On 02/26/2016 06:40 AM, Kyrill Tkachov wrote:
Hi all,
I'm looking at a case where some RTL passes create an RTL expression of
the form:
(subreg:QI (and:SI (reg:SI x1)
(const_int 31)) 0)
which I'd like to simplify to:
(and:QI (subreg:QI (reg:SI x1) 0)
(const_int 31))
I can think of cases where the first is better and other cases where the
second is better -- a lot depends on context. I don't have a good sense
for which is better in general.
Note that as-written these don't trigger the subtle issues in what
happens with upper bits. That's more for extensions.
(subreg:SI (whatever:QI))
vs
{zero,sign}_extend:SI (whatever:QI))
vs
(and:SI (subreg:SI (whatever:QI) (const_int 0x255)))

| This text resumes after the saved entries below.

/-! ### Units: a segment from an offset on, or one transposing tile -/

/-- The source pieces of a unit, as offsets from the segment's first byte with their lengths. -/
def CopyImage.srcPieces (i : CopyImage) (seg tile start : Nat) : List (Nat × Nat) :=
  if i.xw = 0 then [(start, i.segLen seg - start)]
  else (List.range 64).map (fun r => (r * (8 * i.xcols * i.width) + tile * (8 * i.width), 8 * i.width))

/-- The destination pieces of a unit. -/
def CopyImage.dstPieces (i : CopyImage) (seg tile start : Nat) : List (Nat × Nat) :=
  if i.xw = 0 then [(start, i.segLen seg - start)]
  else (List.range 64).map (fun c => ((64 * tile + c) * (i.rows * i.width / 8), 8 * i.width))

/-- The destination pieces of a whole segment. -/
def CopyImage.dstAll (i : CopyImage) (seg : Nat) : List (Nat × Nat) :=
  if i.xw = 0 then [(0, i.segLen seg)] else (List.range i.xcols).flatMap (fun t => i.dstPieces seg t 0)

/-- Tiles of a segment; a plain segment is one unit. -/
def CopyImage.tileCount (i : CopyImage) : Nat := if i.xw = 0 then 1 else i.xcols

/-- The n-th element of a run of bytes; of two 4-bit elements the low one comes first (R111). -/
def copyElem (w : Nat) (b : List Byte) (n : Nat) : Nat :=
  if w = 4 then (b.getD (n / 2) 0).toNat / 16 ^ (n % 2) % 16 else leAt b (n * (w / 8)) (w / 8)

/-- Elements packed into bytes. -/
def copyPack (w : Nat) (n : Nat) (f : Nat → Nat) : List Byte :=
  if w = 4 then (List.range (n / 2)).map (fun k => BitVec.ofNat 8 (f (2 * k) + 16 * f (2 * k + 1)))
  else (List.range n).flatMap (fun k => leBytes (w / 8) (f k))

/-- The transpose of a tile of 64 × 64 elements (R165). -/
def transposeTile (w : Nat) (b : List Byte) : List Byte :=
  (List.range 64).flatMap (fun c => copyPack w 64 (fun r => copyElem w b (r * 64 + c)))

/-- The bytes of a unit as the destination takes them. -/
def CopyImage.landing (i : CopyImage) (b : List Byte) : List Byte := if i.xw = 0 then b else transposeTile i.width b

/-- The bytes of a band in source order, from its tiles one after another. -/
def CopyImage.inOrder (i : CopyImage) (b : List Byte) : List Byte :=
  if i.xw = 0 then b
  else (List.range 64).flatMap (fun r => (List.range i.xcols).flatMap (fun t =>
    (b.drop (t * 512 * i.width + r * 8 * i.width)).take (8 * i.width)))

/-! ### A copy and its parts -/

/-- The state with a copy changed. -/
def State.modCopy (s : State) (id : Nat) (f : Copy → Copy) : State :=
  { s with copies := { s.copies with copies := tmod s.copies.copies id f } }

/-- The key of a copy's channel. -/
def Copy.key (c : Copy) : Nat := 16 * c.die + c.chan

/-- The context of a copy. -/
def State.ctxOf (s : State) (c : Copy) : Ctx := tgetD (tgetD s.copies.chans c.key).ctxs c.ctx

/-- The state with a context changed. -/
def State.modCtx (s : State) (key ctx : Nat) (f : Ctx → Ctx) : State :=
  { s with copies := { s.copies with chans := tupd s.copies.chans key (fun ch => { ch with ctxs := tupd ch.ctxs ctx f }) } }

/-- The handle of a copy (R192). -/
def State.handleOf (s : State) (c : Copy) : Word :=
  BitVec.ofNat 32 (1 + 2 ^ 8 * c.die + 2 ^ 10 * c.chan + 2 ^ 14 * c.ctx + 2 ^ 17 * (s.ctxOf c).serial.toNat)

/-- The world of a copy's accesses. -/
def Copy.space (c : Copy) : Space := ⟨c.id.troot, c.id.region.world⟩

/-- Whether a copy has landed whole. -/
def Copy.whole (c : Copy) : Bool := decide (c.done.length ≥ c.img.count)

/-- A segment that a copy could move next, with the offset to start at and the addresses of its first byte. -/
def Copy.nextSeg (c : Copy) : Option ParkedSeg :=
  let busy (k : Nat) : Bool := c.done.contains k || c.moving.contains k || c.parked.any (fun p => decide (p.seg = k))
  let a := c.again.filter (fun p => !c.moving.contains p.seg)
  match a.head?, (List.range c.img.count).find? (fun k => !busy k && !c.again.any (fun p => decide (p.seg = k))) with
  | some p, some k => some (if p.seg ≤ k then p else ⟨k, 0, 0, (c.img.segAt k).1, (c.img.segAt k).2⟩)
  | some p, none => some p
  | none, some k => some ⟨k, 0, 0, (c.img.segAt k).1, (c.img.segAt k).2⟩
  | none, none => none

/-- The copies of a chain, in queue order. -/
def State.chainOf (s : State) (c : Copy) : List (Nat × Copy) :=
  match c.chain with
  | some k => s.copies.copies.filter (fun e => decide (e.2.chain = some k))
  | none => s.copies.copies.filter (fun e => decide (e.2.id.seq = c.id.seq))

/-- Whether the earlier packets of a copy's chain leave it its turn: each has landed or parked whole (R167). -/
def State.chainTurn (s : State) (c : Copy) : Bool :=
  (s.chainOf c).all (fun e => decide (e.2.id.seq ≥ c.id.seq) ||
    (decide (e.2.done.length + e.2.parked.length ≥ e.2.img.count)))

/-- Whether a copy of world S lacks a secured context to the other chip (R325). -/
def State.lacksSecure (s : State) (c : Copy) : Bool :=
  decide (c.img.rside ≠ 0) && !thisChip c.img.rchip && c.id.region.world && !s.net.secured.contains c.img.rchip

/-- Whether a copy has a segment to move now. -/
def State.copyReady (s : State) (c : Copy) : Bool :=
  !c.id.killed && c.nextSeg.isSome && s.chainTurn c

The first leave the bits beyond QI as "undefined" and sometimes (but I
doubt all that often in practice) the compiler will use the undefined
nature of those bits to enable optimizations.
The second & 3rd variants crisply define the upper bits.
It's easy enough to express in RTL but I'm trying to convince myself on
its validity.
I know there are some subtle points in this area. combine_simplify_rtx
in combine.c
has a comment:
/* Note that we cannot do any narrowing for non-constants since
we might have been counting on using the fact that some bits were
zero. We now do this in the SET. */
That comment makes no sense. Unfortunately it goes back to a change
from Kenner in 1994 -- which predates having patch discussions here and
consistently adding tests to the testsuite.
The code used to do this:
- if (GET_MODE_CLASS (mode) == MODE_INT
- && GET_MODE_CLASS (GET_MODE (SUBREG_REG (x))) == MODE_INT
- && GET_MODE_SIZE (mode) < GET_MODE_SIZE (GET_MODE (SUBREG_REG
(x)))
- && subreg_lowpart_p (x))
- return force_to_mode (SUBREG_REG (x), mode, GET_MODE_MASK (mode),
- NULL_RTX, 0);
Which appears to check that we've got a narrowing subreg expression, and
if we do try to force the SUBREG_REG into the right mode using
force_to_mode.
But if we had a narrowing SUBREG_REG, then I can't see how anything
would have been dependign on the upper bits being zero.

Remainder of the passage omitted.